Task directions: Show, from the entries below, every line in which "List" appears.

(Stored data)

##############################

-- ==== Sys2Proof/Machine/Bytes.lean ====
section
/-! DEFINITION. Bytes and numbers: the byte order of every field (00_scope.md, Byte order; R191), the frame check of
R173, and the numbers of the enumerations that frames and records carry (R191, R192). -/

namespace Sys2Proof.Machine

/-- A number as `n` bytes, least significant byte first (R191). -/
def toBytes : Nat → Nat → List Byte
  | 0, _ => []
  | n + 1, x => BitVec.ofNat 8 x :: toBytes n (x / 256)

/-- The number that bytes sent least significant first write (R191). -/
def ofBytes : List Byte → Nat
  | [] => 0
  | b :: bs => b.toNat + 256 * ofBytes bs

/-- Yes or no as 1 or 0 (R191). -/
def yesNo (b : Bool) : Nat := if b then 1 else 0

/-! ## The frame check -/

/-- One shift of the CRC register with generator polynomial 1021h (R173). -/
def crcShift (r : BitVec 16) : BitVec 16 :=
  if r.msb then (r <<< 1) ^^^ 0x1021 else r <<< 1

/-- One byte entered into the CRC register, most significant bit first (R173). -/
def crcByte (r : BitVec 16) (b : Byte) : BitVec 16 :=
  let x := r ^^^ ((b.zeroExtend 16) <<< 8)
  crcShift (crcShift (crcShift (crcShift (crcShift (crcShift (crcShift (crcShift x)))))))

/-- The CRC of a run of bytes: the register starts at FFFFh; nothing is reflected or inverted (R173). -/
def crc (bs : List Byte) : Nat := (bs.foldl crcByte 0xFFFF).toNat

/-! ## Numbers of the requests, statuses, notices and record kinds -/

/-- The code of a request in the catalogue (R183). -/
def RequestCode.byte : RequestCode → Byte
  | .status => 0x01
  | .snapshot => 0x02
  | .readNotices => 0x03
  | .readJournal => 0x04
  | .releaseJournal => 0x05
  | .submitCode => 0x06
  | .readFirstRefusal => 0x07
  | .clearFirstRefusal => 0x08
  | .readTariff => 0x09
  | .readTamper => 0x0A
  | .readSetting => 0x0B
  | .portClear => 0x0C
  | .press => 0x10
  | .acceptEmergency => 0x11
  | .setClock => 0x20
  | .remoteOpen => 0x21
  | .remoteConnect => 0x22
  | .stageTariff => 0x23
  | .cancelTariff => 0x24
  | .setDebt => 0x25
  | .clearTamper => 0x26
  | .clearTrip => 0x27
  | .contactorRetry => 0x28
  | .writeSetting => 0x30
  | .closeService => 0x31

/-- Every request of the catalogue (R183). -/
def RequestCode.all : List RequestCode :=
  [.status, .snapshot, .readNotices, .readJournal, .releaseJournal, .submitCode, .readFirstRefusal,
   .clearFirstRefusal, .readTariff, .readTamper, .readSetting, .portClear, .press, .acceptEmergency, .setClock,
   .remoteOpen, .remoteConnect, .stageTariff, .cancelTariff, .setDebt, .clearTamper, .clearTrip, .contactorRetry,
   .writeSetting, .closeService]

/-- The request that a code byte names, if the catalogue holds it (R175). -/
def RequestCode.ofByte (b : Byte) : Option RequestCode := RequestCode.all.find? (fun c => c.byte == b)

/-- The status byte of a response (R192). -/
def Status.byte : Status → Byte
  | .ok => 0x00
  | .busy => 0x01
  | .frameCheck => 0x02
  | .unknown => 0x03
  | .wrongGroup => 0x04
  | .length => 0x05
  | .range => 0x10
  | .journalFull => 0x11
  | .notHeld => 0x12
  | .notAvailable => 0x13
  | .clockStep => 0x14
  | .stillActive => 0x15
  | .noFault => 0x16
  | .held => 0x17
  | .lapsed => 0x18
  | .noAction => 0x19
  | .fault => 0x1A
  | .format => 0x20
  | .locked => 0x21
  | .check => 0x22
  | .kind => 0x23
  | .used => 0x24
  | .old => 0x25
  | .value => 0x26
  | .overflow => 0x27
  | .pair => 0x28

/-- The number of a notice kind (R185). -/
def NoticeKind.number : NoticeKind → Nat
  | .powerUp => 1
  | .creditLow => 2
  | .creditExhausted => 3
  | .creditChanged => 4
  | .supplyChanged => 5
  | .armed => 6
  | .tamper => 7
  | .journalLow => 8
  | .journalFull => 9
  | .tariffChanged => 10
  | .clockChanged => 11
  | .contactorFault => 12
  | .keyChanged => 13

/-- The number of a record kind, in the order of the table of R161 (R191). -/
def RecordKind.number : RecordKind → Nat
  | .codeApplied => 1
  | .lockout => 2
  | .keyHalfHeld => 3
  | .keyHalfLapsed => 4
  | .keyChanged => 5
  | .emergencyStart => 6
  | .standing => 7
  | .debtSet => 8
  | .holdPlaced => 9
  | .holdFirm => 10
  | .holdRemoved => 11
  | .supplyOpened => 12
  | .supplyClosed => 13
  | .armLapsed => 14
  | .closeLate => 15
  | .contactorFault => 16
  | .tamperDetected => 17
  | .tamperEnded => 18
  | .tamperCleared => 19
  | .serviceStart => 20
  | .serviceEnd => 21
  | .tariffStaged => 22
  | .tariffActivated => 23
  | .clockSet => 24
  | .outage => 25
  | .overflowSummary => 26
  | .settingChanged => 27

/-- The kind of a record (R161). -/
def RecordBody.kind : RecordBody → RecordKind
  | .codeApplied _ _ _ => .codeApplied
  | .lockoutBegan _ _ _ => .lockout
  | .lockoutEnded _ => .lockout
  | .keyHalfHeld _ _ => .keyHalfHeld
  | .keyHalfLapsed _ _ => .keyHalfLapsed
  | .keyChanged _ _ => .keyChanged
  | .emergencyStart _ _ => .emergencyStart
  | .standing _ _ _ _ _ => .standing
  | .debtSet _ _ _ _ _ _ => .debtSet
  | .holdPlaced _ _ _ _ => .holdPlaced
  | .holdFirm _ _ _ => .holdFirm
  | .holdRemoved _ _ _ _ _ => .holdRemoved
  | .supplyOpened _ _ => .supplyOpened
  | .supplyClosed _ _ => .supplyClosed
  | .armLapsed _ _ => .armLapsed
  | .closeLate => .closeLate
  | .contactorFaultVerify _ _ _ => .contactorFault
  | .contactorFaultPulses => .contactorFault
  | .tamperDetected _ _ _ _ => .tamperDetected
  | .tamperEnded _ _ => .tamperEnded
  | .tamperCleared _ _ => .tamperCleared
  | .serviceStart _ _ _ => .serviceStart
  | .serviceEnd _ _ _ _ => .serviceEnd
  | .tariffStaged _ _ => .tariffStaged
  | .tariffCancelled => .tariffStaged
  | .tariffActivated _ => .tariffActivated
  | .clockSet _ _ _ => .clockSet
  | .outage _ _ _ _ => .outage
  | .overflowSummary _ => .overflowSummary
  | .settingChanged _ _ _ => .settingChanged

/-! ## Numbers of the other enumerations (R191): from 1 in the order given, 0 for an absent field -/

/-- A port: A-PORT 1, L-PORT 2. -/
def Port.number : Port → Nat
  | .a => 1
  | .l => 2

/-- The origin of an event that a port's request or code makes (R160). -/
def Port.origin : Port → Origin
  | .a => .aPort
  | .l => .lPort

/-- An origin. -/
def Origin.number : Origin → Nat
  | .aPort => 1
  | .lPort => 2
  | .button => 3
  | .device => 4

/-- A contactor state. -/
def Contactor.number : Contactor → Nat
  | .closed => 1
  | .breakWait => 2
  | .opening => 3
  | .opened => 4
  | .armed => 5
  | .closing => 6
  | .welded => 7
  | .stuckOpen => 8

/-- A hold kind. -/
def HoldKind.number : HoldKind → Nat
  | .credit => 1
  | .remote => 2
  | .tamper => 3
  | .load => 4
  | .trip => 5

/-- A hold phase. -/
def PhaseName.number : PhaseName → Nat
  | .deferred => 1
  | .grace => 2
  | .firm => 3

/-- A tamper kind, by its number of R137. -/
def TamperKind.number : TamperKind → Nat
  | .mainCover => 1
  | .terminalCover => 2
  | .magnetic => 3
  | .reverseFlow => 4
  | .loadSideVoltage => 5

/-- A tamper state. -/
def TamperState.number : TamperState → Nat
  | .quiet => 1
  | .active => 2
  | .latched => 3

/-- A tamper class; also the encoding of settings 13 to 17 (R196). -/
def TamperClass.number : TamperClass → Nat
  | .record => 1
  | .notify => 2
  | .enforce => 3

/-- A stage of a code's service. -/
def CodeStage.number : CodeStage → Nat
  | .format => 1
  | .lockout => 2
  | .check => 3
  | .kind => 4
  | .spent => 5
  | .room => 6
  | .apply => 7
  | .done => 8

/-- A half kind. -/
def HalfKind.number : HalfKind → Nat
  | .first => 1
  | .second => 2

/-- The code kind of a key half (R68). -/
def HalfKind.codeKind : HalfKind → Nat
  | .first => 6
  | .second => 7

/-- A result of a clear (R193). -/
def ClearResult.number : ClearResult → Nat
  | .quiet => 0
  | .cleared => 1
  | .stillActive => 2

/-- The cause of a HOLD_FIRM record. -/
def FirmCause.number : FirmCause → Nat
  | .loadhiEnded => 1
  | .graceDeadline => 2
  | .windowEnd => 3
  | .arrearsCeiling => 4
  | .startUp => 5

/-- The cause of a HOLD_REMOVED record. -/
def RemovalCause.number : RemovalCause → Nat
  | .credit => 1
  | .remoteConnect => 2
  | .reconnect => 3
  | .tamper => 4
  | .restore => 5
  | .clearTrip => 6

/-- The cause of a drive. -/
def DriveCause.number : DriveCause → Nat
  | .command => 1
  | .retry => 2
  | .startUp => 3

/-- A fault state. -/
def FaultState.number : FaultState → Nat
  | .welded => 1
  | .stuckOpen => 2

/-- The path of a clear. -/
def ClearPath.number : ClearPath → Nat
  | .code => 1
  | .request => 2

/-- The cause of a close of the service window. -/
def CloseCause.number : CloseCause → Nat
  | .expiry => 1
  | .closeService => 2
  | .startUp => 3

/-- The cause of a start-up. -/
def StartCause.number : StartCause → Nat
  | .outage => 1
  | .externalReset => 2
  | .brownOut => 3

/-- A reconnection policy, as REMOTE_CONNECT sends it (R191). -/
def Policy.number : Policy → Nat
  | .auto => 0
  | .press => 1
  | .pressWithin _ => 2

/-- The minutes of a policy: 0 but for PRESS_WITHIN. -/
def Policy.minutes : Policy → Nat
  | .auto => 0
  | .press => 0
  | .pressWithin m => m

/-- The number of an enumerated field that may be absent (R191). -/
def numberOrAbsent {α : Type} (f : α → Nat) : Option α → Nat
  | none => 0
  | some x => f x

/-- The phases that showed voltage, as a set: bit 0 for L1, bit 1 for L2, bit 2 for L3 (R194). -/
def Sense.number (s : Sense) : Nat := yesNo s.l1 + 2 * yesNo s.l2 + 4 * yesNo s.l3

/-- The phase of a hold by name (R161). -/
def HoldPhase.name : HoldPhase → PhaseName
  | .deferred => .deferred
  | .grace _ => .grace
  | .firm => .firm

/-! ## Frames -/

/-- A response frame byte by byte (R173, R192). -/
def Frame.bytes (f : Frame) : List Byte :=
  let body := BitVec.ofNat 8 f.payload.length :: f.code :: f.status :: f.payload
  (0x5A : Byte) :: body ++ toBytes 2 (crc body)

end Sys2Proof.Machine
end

##############################

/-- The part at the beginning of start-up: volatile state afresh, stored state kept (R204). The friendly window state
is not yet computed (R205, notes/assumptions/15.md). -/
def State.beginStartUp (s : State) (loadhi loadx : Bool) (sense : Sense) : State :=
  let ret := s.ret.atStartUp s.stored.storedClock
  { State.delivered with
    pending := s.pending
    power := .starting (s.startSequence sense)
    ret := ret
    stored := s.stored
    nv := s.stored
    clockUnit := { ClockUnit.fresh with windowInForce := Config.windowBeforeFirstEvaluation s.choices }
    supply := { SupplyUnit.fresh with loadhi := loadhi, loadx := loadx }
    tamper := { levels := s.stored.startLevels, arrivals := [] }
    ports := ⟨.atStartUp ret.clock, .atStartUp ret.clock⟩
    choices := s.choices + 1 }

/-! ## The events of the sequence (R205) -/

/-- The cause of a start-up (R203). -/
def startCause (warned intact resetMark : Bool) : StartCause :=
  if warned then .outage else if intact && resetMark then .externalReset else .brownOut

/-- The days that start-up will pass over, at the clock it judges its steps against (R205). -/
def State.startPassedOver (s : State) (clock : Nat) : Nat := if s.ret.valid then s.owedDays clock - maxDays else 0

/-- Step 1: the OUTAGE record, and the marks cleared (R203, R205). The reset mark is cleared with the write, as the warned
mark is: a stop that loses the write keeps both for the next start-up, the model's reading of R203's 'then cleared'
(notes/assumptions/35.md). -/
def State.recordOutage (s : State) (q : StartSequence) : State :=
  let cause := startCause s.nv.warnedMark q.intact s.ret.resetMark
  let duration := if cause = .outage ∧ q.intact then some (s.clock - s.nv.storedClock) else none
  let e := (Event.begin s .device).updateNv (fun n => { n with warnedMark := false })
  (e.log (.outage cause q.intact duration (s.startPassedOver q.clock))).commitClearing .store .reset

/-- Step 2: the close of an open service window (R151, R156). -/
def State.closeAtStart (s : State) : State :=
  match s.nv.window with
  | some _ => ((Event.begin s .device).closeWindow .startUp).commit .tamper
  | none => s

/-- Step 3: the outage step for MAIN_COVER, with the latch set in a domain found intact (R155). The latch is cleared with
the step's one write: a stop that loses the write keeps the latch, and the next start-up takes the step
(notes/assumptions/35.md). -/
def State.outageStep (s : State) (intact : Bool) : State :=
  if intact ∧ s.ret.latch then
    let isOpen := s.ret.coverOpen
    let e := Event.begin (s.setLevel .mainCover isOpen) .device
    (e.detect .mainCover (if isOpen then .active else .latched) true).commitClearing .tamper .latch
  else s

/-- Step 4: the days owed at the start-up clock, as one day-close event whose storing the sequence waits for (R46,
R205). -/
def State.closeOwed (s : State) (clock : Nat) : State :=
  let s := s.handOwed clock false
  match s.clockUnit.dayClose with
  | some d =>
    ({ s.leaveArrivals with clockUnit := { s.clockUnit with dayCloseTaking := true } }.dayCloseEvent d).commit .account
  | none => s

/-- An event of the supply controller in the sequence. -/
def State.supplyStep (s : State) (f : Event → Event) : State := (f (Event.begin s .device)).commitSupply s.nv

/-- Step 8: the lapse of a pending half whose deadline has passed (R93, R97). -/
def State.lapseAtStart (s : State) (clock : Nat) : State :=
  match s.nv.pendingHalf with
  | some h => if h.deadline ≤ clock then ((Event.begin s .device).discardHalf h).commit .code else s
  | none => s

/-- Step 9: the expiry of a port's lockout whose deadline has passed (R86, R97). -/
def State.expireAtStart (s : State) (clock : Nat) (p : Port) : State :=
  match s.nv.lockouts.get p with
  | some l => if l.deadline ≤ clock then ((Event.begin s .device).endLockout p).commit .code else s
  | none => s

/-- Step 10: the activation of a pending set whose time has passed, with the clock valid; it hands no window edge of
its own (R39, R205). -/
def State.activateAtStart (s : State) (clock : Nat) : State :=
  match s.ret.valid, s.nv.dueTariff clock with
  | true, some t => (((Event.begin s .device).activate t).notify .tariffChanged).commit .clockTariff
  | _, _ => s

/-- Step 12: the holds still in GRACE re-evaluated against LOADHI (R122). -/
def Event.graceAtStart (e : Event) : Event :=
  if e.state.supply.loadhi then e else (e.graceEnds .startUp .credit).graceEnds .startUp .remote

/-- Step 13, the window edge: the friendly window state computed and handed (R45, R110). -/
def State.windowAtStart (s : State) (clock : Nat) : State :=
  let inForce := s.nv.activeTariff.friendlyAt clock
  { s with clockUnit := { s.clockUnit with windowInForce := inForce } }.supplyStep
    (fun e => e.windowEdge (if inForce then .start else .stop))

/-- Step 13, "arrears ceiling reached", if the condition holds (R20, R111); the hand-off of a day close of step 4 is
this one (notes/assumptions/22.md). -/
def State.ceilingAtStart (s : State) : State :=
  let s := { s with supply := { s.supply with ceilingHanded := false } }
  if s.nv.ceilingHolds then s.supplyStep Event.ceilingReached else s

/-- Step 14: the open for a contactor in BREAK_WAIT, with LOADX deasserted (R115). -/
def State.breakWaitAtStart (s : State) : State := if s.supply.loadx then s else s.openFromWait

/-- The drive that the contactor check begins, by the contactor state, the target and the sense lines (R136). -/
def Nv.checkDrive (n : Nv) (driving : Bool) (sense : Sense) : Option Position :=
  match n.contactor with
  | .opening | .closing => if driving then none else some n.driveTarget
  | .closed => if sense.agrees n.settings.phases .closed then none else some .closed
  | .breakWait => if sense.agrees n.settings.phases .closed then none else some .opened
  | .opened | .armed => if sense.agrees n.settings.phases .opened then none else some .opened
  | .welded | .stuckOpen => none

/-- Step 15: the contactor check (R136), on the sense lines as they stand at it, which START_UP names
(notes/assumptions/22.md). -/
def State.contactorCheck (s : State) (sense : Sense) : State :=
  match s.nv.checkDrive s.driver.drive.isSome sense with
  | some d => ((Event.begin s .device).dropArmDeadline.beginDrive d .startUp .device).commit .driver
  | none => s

##############################

Answer box:
def toBytes : Nat → Nat → List Byte
def ofBytes : List Byte → Nat
def crc (bs : List Byte) : Nat := (bs.foldl crcByte 0xFFFF).toNat
def RequestCode.all : List RequestCode :=
def Frame.bytes (f : Frame) : List Byte :=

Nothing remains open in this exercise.